Items from a data source:
============
/-- 00_scope.md R6, R7, 10_state.md R23, 70_reset_and_hazards.md R283, R288: an operation started on its module's sequencer and
moved on by that sequencer's turns, one event a turn, reaches exactly the state that running it whole reaches; after `n` events it
stands where its next event is issued, and nothing but its module's record has changed. The turns, and an event a turn, are the
model's (log 32). -/
def Obligations.SequencerTurnsRunTheOperation : Prop :=
  ∀ (s t : State) (c : Call) (rest : List Call) (i : Instr) (m : Nat) (x : Module) (more : List Turn), s.calls = c :: rest →
    decode c = .ok i → (∀ k, i ≠ .hbrRequest k ∧ i ≠ .hbrDone k) → i.module? = some m → s.module? m = some x →
    x.job = none → exec i { s with calls := rest, turns := more } = .next t →
    Sys2Proof.core.run (t.issued.length + 1)
        { s with turns := .start :: List.replicate t.issued.length (.sequencer m) ++ more } = .next t ∧
    ∀ (n : Nat) (e : Issued), t.issued[n]? = some e →
      ∃ h v, Sys2Proof.core.run (n + 1) { s with turns := .start :: List.replicate n (.sequencer m) ++ more } =
        .next ({ s with calls := rest, turns := more }.putModule m
          { handle := h, pos := .busy e.pos, env := v, job := some ⟨i, ⟨x.handle, x.env⟩, t.issued.take n⟩ })

/-! ## Reset and the invariant -/

/-- 44_discovery.md R246, 70_reset_and_hazards.md R275: before SYS_INIT no system exists, and every module operation fails its
index check. The parameters the source gives a value stand at it (00_scope.md R8; held in the state, log 3); the machine's own
REGMAP is one 20_memory.md R65 admits (log 9). -/
def Obligations.ResetHoldsNoSystem : Prop :=
  State.reset.Inv ∧ State.reset.system = none ∧ State.reset.moduleCount = 0 ∧
    (∀ (i : Instr) (m : Nat), i.module? = some m → (∀ off ∈ i.rawOffset?, offsetOk State.reset.cfg off = true) →
      FailsQuietly i.mnemonic ⟨.invalidArgument, .moduleIndex⟩ State.reset (exec i State.reset)) ∧
    ∀ p, p = State.reset.cfg →
      p.dspBlockWords = 8192 ∧ p.dspSingleMax = 48 ∧ p.dmaWmPolls = 1000 ∧ p.dmaTimeoutMs = 5000 ∧ p.fifoWmPolls = 1000 ∧
      p.extmemClrPolls = 1000 ∧ p.extmemClrDelayNs = 100000 ∧ p.fpgaInitPolls = 100 ∧ p.fpgaInitDelayNs = 200000 ∧
      p.fpgaWordDelayNs = 2000 ∧ p.fpgaAttempts = 10 ∧ p.dspResetHoldNs = 1000000 ∧ p.dspCfgAttempts = 5 ∧
      p.dspKernelWords = 256 ∧ p.dspKernelSubwords = 3 ∧ p.dspPudonePolls = 10 ∧ p.dspPudoneDelayNs = 1000000 ∧
      dspAttempts p = 10 ∧ p.newLayoutMinRev = 11 ∧ p.legacyAdcSerialLimit = 275

/-- 10_state.md R43, 70_reset_and_hazards.md R283, R288: every step keeps the invariant: every module is at rest, or in the midst of
an operation that found it at rest and stands where that operation stands after the events it has issued. -/
def Obligations.StepKeepsInvariant : Prop := ∀ s t : State, s.Inv → step s = .next t → t.Inv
============
Work order: Return only the lines above that run from the opening line through the line containing "def Obligations.SequencerTurnsRunTheOperation : Prop", exactly as written.

Your solution:
/-- 00_scope.md R6, R7, 10_state.md R23, 70_reset_and_hazards.md R283, R288: an operation started on its module's sequencer and
moved on by that sequencer's turns, one event a turn, reaches exactly the state that running it whole reaches; after `n` events it
stands where its next event is issued, and nothing but its module's record has changed. The turns, and an event a turn, are the
model's (log 32). -/
def Obligations.SequencerTurnsRunTheOperation : Prop :=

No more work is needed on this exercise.